_Provided data:_
....
/-- R393 to R395, R156: EN set starts a port's training, after which it comes up; EN clear takes it down and discards the
partial rows of its streams. A stream takes its words while V is 0 and refuses them while it is 1, except a write that
clears V and discards its rows; a NCONTRIB of 0, a port outside 1 to 18, or a 17th valid stream on a port is refused. A row
that arrives first in its slot is copied, a later one added element by element with its bound. The last one is emitted: the
row to DEST, its bound to BDEST where that is not 0, and then 1 is added to the count at SEQA where that is not 0; or both go
through OUTPORT, tagged with OUTSTREAM and the slot. A row for no valid stream, at a port that is not UP, or emitted to an
address that is not local or through a port that is not UP is counted in DROP. After a source that comes later in the order of
one fabric cycle a row waits for the next.

That a write which names NCONTRIB 0 or no port is refused with V clear too, and which bits of it are kept, are the model's
choices (log 56), and so are the DROP of the port at which a row for another port's stream arrives, that of an emission
through a port that is down, and the message that carries an emitted row (log 37). -/
def Obligations.PortsAndStreams : Prop :=
  ∀ (s : State) (off v p n : Nat),
    let ok (u : State) : State := answers u 0x0B 0 (statusBytes 0)
    let no (u : State) : State := answers u 0x0B 0 (statusBytes 2)
    (Writes s .peerPortEnable off v → off = 0x300000 + 256 * p → ∃ u, exec .peerPortEnable s = .next (ok u) ∧
      u = { taken s with regs := { s.regs with pctl := u.regs.pctl } } ∧ u.pctl p = { s.pctl p with en := true } ∧
      ∀ k, k ≠ p → u.pctl k = s.pctl k) ∧
    (1 ≤ p → p ≤ 18 → (s.pctl p).en = true → s.feature 7 = true → ∃ u, exec (.peerPortUp p) s = .next u ∧
      u = { s with regs := { s.regs with pctl := u.regs.pctl } } ∧ u.pctl p = { s.pctl p with up := true } ∧
      ∀ k, k ≠ p → u.pctl k = s.pctl k) ∧
    (Writes s .peerPortDisable off v → off = 0x300000 + 256 * p → ∃ u, exec .peerPortDisable s = .next (ok u) ∧
      u = { taken s with regs := { s.regs with pctl := u.regs.pctl, streams := u.regs.streams } } ∧
      u.pctl p = { s.pctl p with en := false, up := false } ∧ (∀ k, k ≠ p → u.pctl k = s.pctl k) ∧
      ∀ k, k < 256 → u.stream k =
        if (s.stream k).port = p then { s.stream k with rows := [], cnt := [], bnd := [] } else s.stream k) ∧
    (∀ k, Writes s .reductionStreamWrite off v → n < 256 → k < 4 → off = 0x400000 + 32 * n + 8 * k →
      ((s.stream n).v = true → k ≠ 0 ∨ v % 2 = 1 → exec .reductionStreamWrite s = .next (no (taken s))) ∧
      (k = 0 → bits v 5 1 = 0 ∨ 18 < bits v 5 1 ∨ bits v 13 8 = 0 ∨
          (bits v 16 16 = 1 ∧ (bits v 21 17 = 0 ∨ 18 < bits v 21 17)) →
        exec .reductionStreamWrite s = .next (no (taken s))) ∧
      (k = 0 → v % 2 = 1 →
        16 ≤ ((List.range 256).filter fun j => j != n && (s.stream j).v && (s.stream j).port == bits v 5 1).length →
        exec .reductionStreamWrite s = .next (no (taken s))) ∧
      (((s.stream n).v = false ∧ k ≠ 0) ∨ (k = 0 ∧ 1 ≤ bits v 5 1 ∧ bits v 5 1 ≤ 18 ∧ 1 ≤ bits v 13 8 ∧
          (bits v 16 16 = 0 ∨ (1 ≤ bits v 21 17 ∧ bits v 21 17 ≤ 18)) ∧
          (v % 2 = 0 ∨ ((s.stream n).v = false ∧
            ((List.range 256).filter fun j => j != n && (s.stream j).v && (s.stream j).port == bits v 5 1).length < 16))) →
        ∃ u, exec .reductionStreamWrite s = .next (ok u) ∧
          u = { taken s with regs := { s.regs with streams := u.regs.streams } } ∧
          (∀ j, j ≠ n → u.stream j = s.stream j) ∧
          u.stream n = (match k with
            | 0 => { s.stream n with
                w0 := BitVec.ofNat 64 v &&& 0x000000FFFF3F3F3F, rows := [], cnt := [], bnd := [] }
            | 1 => { s.stream n with dest := BitVec.ofNat 64 v }
            | 2 => { s.stream n with bdest := BitVec.ofNat 64 v }
            | _ => { s.stream n with seqa := BitVec.ofNat 64 v }))) ∧
    (∀ (ix : Nat) (row : List Word) (bound : Word), s.eops = [] → row.length = 128 →
      let x := s.stream n
      let c := sget 0 ix x.cnt
      let row' := joinedRow x ix row
      let bound' := joinedBound x ix row bound
      (x.port ≠ p ∨ x.v = false ∨ (s.pctl p).up = false → ∃ u, exec (.reductionRowArrival p n ix row bound) s = .next u ∧
        u = { s with regs := { s.regs with pctl := u.regs.pctl } } ∧
        u.pctl p = { s.pctl p with drop := ((s.pctl p).drop + 1) % 2 ^ 32 }) ∧
      (x.port = p → x.v = true → (s.pctl p).up = true → s.regs.rowAt = s.fab → 1000 + p < s.regs.rowSrc →
        exec (.reductionRowArrival p n ix row bound) s = .next s) ∧
      (x.port = p → x.v = true → (s.pctl p).up = true → s.regs.rowAt ≠ s.fab ∨ s.regs.rowSrc ≤ 1000 + p →
        let bytes := row'.flatMap (fun w => leBytes 4 w.toNat)
        let runs := [(x.dest.toNat + 512 * ix, 512)] ++ (if x.bdest = 0 then [] else [(x.bdest.toNat + 4 * ix, 4)]) ++
          (if x.seqa = 0 then [] else [(x.seqa.toNat, 8)])
        let taking (u : State) : Regs := { s.regs with streams := u.regs.streams, rowAt := s.fab, rowSrc := 1000 + p }
        let dropAt (k : Nat) (u : State) : Prop := u = { s with regs := { taking u with pctl := u.regs.pctl } } ∧
          u.pctl k = { s.pctl k with drop := ((s.pctl k).drop + 1) % 2 ^ 32 } ∧ ∀ j, j ≠ k → u.pctl j = s.pctl j
        ∃ u, exec (.reductionRowArrival p n ix row bound) s = .next u ∧ (∀ k, k ≠ n → u.stream k = s.stream k) ∧
          (c + 1 ≠ x.ncontrib → u = { s with regs := taking u } ∧ sget 0 ix (u.stream n).cnt = c + 1 ∧
            sget 0 ix (u.stream n).bnd = bound' ∧
            ∀ j, j < 128 → sget 0 (128 * ix + j) (u.stream n).rows = row'.getD j 0) ∧
          (c + 1 = x.ncontrib → sget 0 ix (u.stream n).cnt = 0 ∧
            (x.outKind = 0 → (∀ r ∈ runs, r.1 + r.2 ≤ Config.dramSize) → s.regs.towerlost = 0 → s.seals = [] →
              settled s → (x.seqa = 0 ∨ s.poison = []) →
              runs.Pairwise (fun a b => a.1 + a.2 ≤ b.1 ∨ b.1 + b.2 ≤ a.1) →
              u.regs = taking u ∧ u.bytes (x.dest.toNat + 512 * ix) 512 = bytes ∧
              (x.bdest ≠ 0 → u.bytes (x.bdest.toNat + 4 * ix) 4 = leBytes 4 bound'.toNat) ∧
              (x.seqa ≠ 0 → u.memNat x.seqa.toNat 8 = (s.memNat x.seqa.toNat 8 + 1) % 2 ^ 64) ∧
              s.KeepsBytes u runs ∧ u.t = s.t ∧ u.others = s.others) ∧
            (x.outKind = 0 → (∃ r ∈ runs, Config.dramSize < r.1 + r.2) → dropAt p u) ∧
            (x.outKind = 1 → (s.pctl x.outPort).up = true →
              u = { s.send x.outPort 0x100 0 (256 * bits x.w0.toNat 31 24 + ix) (bytes ++ leBytes 4 bound'.toNat) with
                    regs := taking u }) ∧
            (x.outKind = 1 → (s.pctl x.outPort).up = false → dropAt x.outPort u))))

/-! ### Faults, preemption and the end of a context -/

/-- R404, R405: a FAULTREPLY of UNSV 1 begins to end the context with status 0x40; one whose FSEQ names no outstanding fault
is ERROR 3; of an instruction fetch, a retry lets the team fetch again, and a decline leaves the cause decided with TEPC
the fetched address and FREC the pointer.

R410 to R412: PREEMPT is answered with one SAVED, which waits until the records that it counts are written. KIND 0 of a
launch with a block to place puts it where the device has made room, and of no such launch, or in a suspended context, has
RESULT 1; KIND 1 sets SUSP and evicts the context's units, or with RESULT 2 evicts nothing; KIND 2 clears SUSP. RESULT 1
for a launch id that is unknown, and SUSP set beside RESULT 1 and kept at RESULT 2, are the model's (log 59). -/
def Obligations.FaultsAndPreemption : Prop :=
  (∀ (s : State) (n : Nat) (f : FaultRec) (ptr : Nat) (x idx : Nat), Arrives s .faultreply →
     let m := s.link.rx
     let pages := (List.range (m.field 5 1)).map fun i => BitVec.ofNat 64 (m.field (8 + 8 * i) 8)
     replyOk m pages = true → s.slotOf m.ctx.toNat = some n → (s.slot n).ending = none →
     ((∀ g ∈ (s.slot n).faults, g.fseq ≠ m.field 0 4) →
       exec .faultreply s = .next (answers (heard s) 0x0C 0 (errorBytes m.seq.toNat 3 (heard s).link.rxseq))) ∧
     ((s.slot n).faults = [f] → f.fseq = m.field 0 4 → f.sent = true → f.reply = none →
       (m.field 4 1 = 1 → ∃ u, exec .faultreply s = .next u ∧ (u.slot n).ending = some 0x40 ∧
         (∀ j, j ≠ n → u.slot j = s.slot j) ∧ u = { taken s with ctxs := u.ctxs }) ∧
       (m.field 4 1 = 0 → f.src = 1 → f.owner = s.t.tid → s.t.life = .live → (∀ t ∈ s.others, t.tid ≠ s.t.tid) →
         s.t.wait = .fetch f.fseq ptr x idx → ptr < 2 ^ 64 →
         (∀ v ∈ s.restoring, s.t.bid ∉ v.blocks) →
         (∀ p ∈ pages, p.toNat / 2 ^ 16 = ptr / 2 ^ 16 → bits p.toNat 15 8 = 0) →
         ∃ u, exec .faultreply s = .next u ∧ (u.slot n).faults = [] ∧ u.t = { s.t with wait := .none } ∧
           u = { taken s with t := u.t, ctxs := u.ctxs }) ∧
       (∀ page, m.field 4 1 = 0 → f.src = 1 → f.owner = s.t.tid → s.t.life = .live → (∀ t ∈ s.others, t.tid ≠ s.t.tid) →
         s.t.wait = .fetch f.fseq ptr x idx → ptr < 2 ^ 64 →
         (∀ v ∈ s.restoring, s.t.bid ∉ v.blocks) → pages = [page] → page.toNat / 2 ^ 16 = ptr / 2 ^ 16 →
         bits page.toNat 15 8 = 1 → (∃ q ∈ f.pages.take 32, q.toNat / 2 ^ 16 = ptr / 2 ^ 16) →
         ∃ u d, exec .faultreply s = .next u ∧ (u.slot n).faults = [] ∧
           u.t = { s.t with wait := .none, dec := s.t.dec ++ [d] } ∧ d.cause = page.toNat % 256 ∧
           d.tepc = BitVec.ofNat 64 x ∧ d.frec = BitVec.ofNat 64 ptr ∧ d.tlane = 0))) ∧
  (∀ (i : Instr) (s : State) (n lid : Nat), Arrives s i → s.link.rx.field 1 7 = 0 → s.link.rx.field 0xC 4 = 0 →
     s.link.rx.field 8 4 = lid → s.slotOf s.link.rx.ctx.toNat = some n → (s.slot n).ending = none →
     let ctx := s.link.rx.ctx.toNat
     let tag := s.link.rx.tag.toNat
     let wait (u : State) (v : Saving) : State := fresh { u with saving := u.saving ++ [v] }
     (i = .preemptMakeRoom → s.link.rx.field 0 1 = 0 →
       ((s.slot n).susp = true ∨ (heard s).wanted ctx lid = none →
         exec i s = .next (answers (taken s) 0x06 ctx (savedBytes 0 1 lid 0 0 0))) ∧
       (∀ g s1 e cores short s2, (s.slot n).susp = false → (heard s).wanted ctx lid = some g →
         (heard s).roomFor g = (some (s1, e, cores), short) → s1.placeNext g (fun c => cores.contains c) = some s2 →
         ((∀ v ∈ s2.saved, v.u ∈ e.units → v.pend = false) →
           exec i s = .next (fresh (s2.send 0 0x06 ctx tag (savedBytes 0 0 lid e.blocks e.teams e.bytes)))) ∧
         ((∃ v ∈ s2.saved, v.u ∈ e.units ∧ v.pend = true) →
           exec i s = .next (wait s2 (e.saving ctx tag 0 lid []))))) ∧
     (i = .preemptSuspend → s.link.rx.field 0 1 = 1 → lid = 0 →
       let units := (heard s).unitsOf ((heard s).blockOf ctx)
       let s0 := (heard s).modSlot n fun c => { c with susp := true }
       (units = [] → exec i s = .next (answers (fresh s0) 0x06 ctx (savedBytes 1 1 0 0 0 0))) ∧
       (units ≠ [] → State.evictAll units true (heard s) {} = none →
         exec i s = .next (answers (taken s) 0x06 ctx (savedBytes 1 2 0 0 0 0))) ∧
       (∀ b s1 e, units = [b] → State.evictAll units true (heard s) {} ≠ none →
         let bs := (b.map (·.bid)).filterMap s0.block?
         s0.fillHeld bs = false → s0.evictCount {} bs true = some (s1, e) →
         (∀ x ∈ s1.blocks, x.bid ∈ bs.map (·.bid) → x.life = .evicted) ∧
         ((∀ v ∈ s1.saved, v.u ∈ e.units → v.pend = false) →
           exec i s = .next (fresh (s1.send 0 0x06 ctx tag (savedBytes 1 0 0 e.blocks e.teams e.bytes)))) ∧
         ((∃ v ∈ s1.saved, v.u ∈ e.units ∧ v.pend = true) →
           exec i s = .next (wait s1 (e.saving ctx tag 1 0 []))))) ∧
     (i = .preemptResume → s.link.rx.field 0 1 = 2 → lid = 0 →
       exec i s = .next (answers ((taken s).modSlot n fun c => { c with susp := false }) 0x06 ctx
         (savedBytes 2 0 0 0 0 0))))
....
_Goal of the exercise:_
Output the first line of the entries above and every line after it, exactly as written, ending with the line that contains "partial rows of".

_Problem solution:_
/-- R393 to R395, R156: EN set starts a port's training, after which it comes up; EN clear takes it down and discards the
partial rows of its streams. A stream takes its words while V is 0 and refuses them while it is 1, except a write that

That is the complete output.